● **DATASET CONTENT**:
/-! ### Windows (R300, R308-R311, R314) -/

/-- Powered quadrants of a site. -/
def State.quadsOn (s : State) (p : Nat) : Nat := ((List.range 4).filter (fun q => s.quadOn p q)).length
/-- w_s of a site with `n` powered quadrants, fJ per µs (R300). -/
def wStatic (p n : Nat) : Nat := if isHub p then weightOf p 10 else weightOf p 10 + n * weightOf p 11 + (4 - n) * weightOf p 12

/-- The planned k lowered by the budget guard (R309). -/
def State.kGuard (s : State) : Nat := max 1 (s.pwr.k - s.pwr.guard)
/-- Effective stretch at a site (R308). -/
def State.kEff (s : State) (p : Nat) : Nat :=
  let x := s.pwr1 p
  min (min s.kGuard x.kFast) (min x.kDroop x.kTherm)

/-- The running time of a droop stretch in the present tick period is taken to `s.time`. -/
def State.droopClose (s : State) (p : Nat) : State :=
  let x := s.pwr1 p
  match x.droopAt with
  | none => s
  | some t => s.setPwr1 p { x with droopNs := x.droopNs + (s.time - t), droopAt := some s.time }
/-- DROOP_PERSIST: more than 100 µs below 16 in one tick period (R310). -/
def State.droopPersist (s : State) (p : Nat) : State :=
  let x := s.pwr1 p
  if 100000 < x.droopNs ∧ !(s.marked 0x12C5 16 p) then
    let c := x.prev - 1
    ((s.setPwr1 p { x with droopCap := c }).mark 0x12C5 16 p).pwrFault 0x12C5 p (p + c * 2 ^ 7) (x.droopNs / 1000 % 2 ^ 16)
  else s

/-- The reasons of what the budget lowers: BUDGET, and COOLANT where the coolant cap set the budget (R313, R314). -/
def State.budgetWhy (s : State) : Nat := if s.fld rPWR_BUDGET_NOW 16 3 = 4 then 9 else 1
/-- Reasons active at a site (R314). -/
def State.reasonsAt (s : State) (p : Nat) : Nat :=
  let x := s.pwr1 p
  let k := s.kEff p
  let n := s.owner p
  let r := if x.entry < x.tgt then x.capWhy else 0
  let r := if k < 16 ∧ s.kGuard = k then r ||| s.budgetWhy else r
  let r := if k < 16 ∧ x.kFast = k then orBit r 1 else r
  let r := if k < 16 ∧ x.kTherm = k then orBit r 2 else r
  let r := if k < 16 ∧ x.kDroop = k then orBit r 4 else r
  if n < 16 ∧ s.flag (rPWR_PREF + 4 * n) 31 then r ||| s.budgetWhy else r

/-- The window of one site: activity counts of Table 11.2 and, at a compute or spare site, its hottest sensor. Estimates in
whole watts and amperes are rounded down (log entry 48). -/
def State.siteWindow (s : State) (p : Nat) (counts : List Nat) (tj : Nat) : State :=
  let x := s.pwr1 p
  let v := s.vNow p
  let k := s.kEff p
  let dyn := ((List.range 10).map (fun c => weightOf p c * counts.getD c 0)).foldl (· + ·) 0 * v * v
  let stat := wStatic p (s.quadsOn p) * 2 * v * v
  let ke := s.kCal * (dyn + stat)
  let over1 := decide (s.plFast * (unitFj * (2 * 10 ^ 9) * v) < ke * 1000)
  let calm1 := decide (ke * 10000 < 9 * s.plFast * (unitFj * (2 * 10 ^ 9) * v))
  let kf := if isHub p then (16, 0) else if over1 then (max 1 (x.kFast - 1), 0)
    else if calm1 then (if 7 ≤ x.calm then (min 16 (x.kFast + 1), 0) else (x.kFast, x.calm + 1)) else (x.kFast, 0)
  let planes := counts.getD 0 0
  let y := { x with unc := x.unc + dyn + stat, dyn := x.dyn + dyn * (720720 / max 1 k), stat := x.stat + stat,
                    pEst := ke / (unitFj * (2 * 10 ^ 9)), iEst := ke * 1000 / (unitFj * (2 * 10 ^ 9) * max 1 v),
                    kFast := kf.1, calm := kf.2, temp := if isHub p then 0 else tj,
                    kTherm := if !(isHub p) && decide (s.tThrottle + 5 ≤ tj) then 8 else 16,
                    planes := x.planes + planes, planesV := x.planesV + planes * v * v * weightOf p 13 }
  let s := ((s.setPwr1 p y).droopClose p).droopPersist p
  { s with clt := { s.clt with hotJ := max s.clt.hotJ (if isHub p || mget false s.fab.siteOut p then 0 else tj) } }

/-- The budget guard (R309). -/
def State.budgetGuard (s : State) : State :=
  let e := (s.pwr.sites.map (fun x => x.2.unc)).foldl (· + ·) 0
  if s.budget * (s.time - s.tick.last + 10000) * 10 ^ 6 * unitFj < s.kCal * e ∧ 1 < s.kGuard then
    let s := { s with pwr := { s.pwr with guard := s.pwr.guard + 1 } }
    (s.setFld rPWR_BUDGET_NOW 19 5 s.kGuard).bump rPWR_CNT_GUARD
  else s

/-- The reasons of the window are published and counted (R314). -/
def State.countReasons (s : State) : State :=
  let s := (s.pwr.sites.map Prod.fst).foldl (fun (s : State) p => s.setPwr1 p { s.pwr1 p with reasons := s.reasonsAt p }) s
  let now := (s.pwr.sites.map (fun x => x.2.reasons)).foldl (· ||| ·) 0
  let s := (List.range 8).foldl (fun (s : State) r =>
    if bit now r then
      let s := s.bumpBy (rPWR_THR_US + 16 * r) 2
      if bit s.pwr.reasons r then s else s.bump (rPWR_THR_EV + 16 * r)
    else s) s
  ({ s with pwr := { s.pwr with reasons := now } }).setFld rPWR_STATUS 16 8 now

/-- The end of a 2 µs window: for each site its counts and hottest junction sensor (R300, R309, R311). -/
def execPowerWindow (ws : List (Nat × List Nat × Nat)) (t : Nat) (s : State) : Res :=
  let s := s.at t
  .next ((ws.foldl (fun (s : State) w => s.siteWindow w.1 w.2.1 w.2.2) s).budgetGuard.countReasons)

/-! ### Droop (R310) -/

/-- A quadrant supply drop beyond DROOP_MV; `quads` are the quadrants concerned. -/
def execDroopEvent (p quads t : Nat) (s : State) : Res :=
  let s := s.at t
  let n := s.owner p
  let x := s.pwr1 p
  let ev := if s.marked 0x02C4 n p then x.droopEv + 1 else 1
  let s := s.setPwr1 p { x with kDroop := 8, droopEv := ev, droopAt := some (x.droopAt.getD s.time) }
  let s := ((s.bump rPWR_CNT_DROOP).sticky rPWR_STATUS 2).mark 0x02C4 16 (p + 2 ^ 32)
  .next (if s.marked 0x02C4 n p then s
    else (s.mark 0x02C4 n p).pwrFault 0x02C4 p (p + quads % 16 * 2 ^ 7) (ev % 2 ^ 16))

/-- The supply has held for 64 cycles. -/
def execDroopRestore (p t : Nat) (s : State) : Res :=
  let s := (s.at t).droopClose p
  .next ((s.setPwr1 p { s.pwr1 p with kDroop := 16, droopAt := none }).droopPersist p)

/-! ### Thermal trip (R312) -/

/-- Partitions that a panel-wide stop resets. -/
def State.livePartitions (s : State) : List Nat :=
  (List.range 16).filter (fun n => (s.part n).st == .running || (s.part n).st == .loading)

/-- A junction comparator trips; `tj` is its reading. -/
def execThermalTrip (p sensor tj t : Nat) (s : State) : Res :=
  let s := s.at t
  let s := (s.sticky rPWR_STATUS 15).sticky rPWR_STATUS 0
  let s := ((List.range 408).filter (fun d => decide (domKind d < 2))).foldl (fun (s : State) d => s.domDown d) s
  let s := s.setFld rCLT_VALVE 0 10 1000
  let s := s.pwrFault 0x42C7 p (p + sensor % 8 * 2 ^ 7) (tj % 256)
  .next (s.livePartitions.foldl (fun (s : State) n => s.resetPart n 0x42C7) s)

/-- A write of TRIP_CLR when the hottest of all sensors reads `hot` °C (R312); the KV engine domains that are to be ON are requested again
(R334). -/
def execTripClr (hot : Nat) (s : State) : Res :=
  .next (if !s.ready || !s.trip || decide (95 ≤ hot) then s
    else (List.range 72).foldl (fun (s : State) p => s.syncKv p) (s.setFld rPWR_STATUS 15 1 0))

● **REQUIRED WORK**: Each line above where the word "kCal" occurs should be returned in full.

● **RESPONSE TO THIS TASK**:
  let ke := s.kCal * (dyn + stat)
  if s.budget * (s.time - s.tick.last + 10000) * 10 ^ 6 * unitFj < s.kCal * e ∧ 1 < s.kGuard then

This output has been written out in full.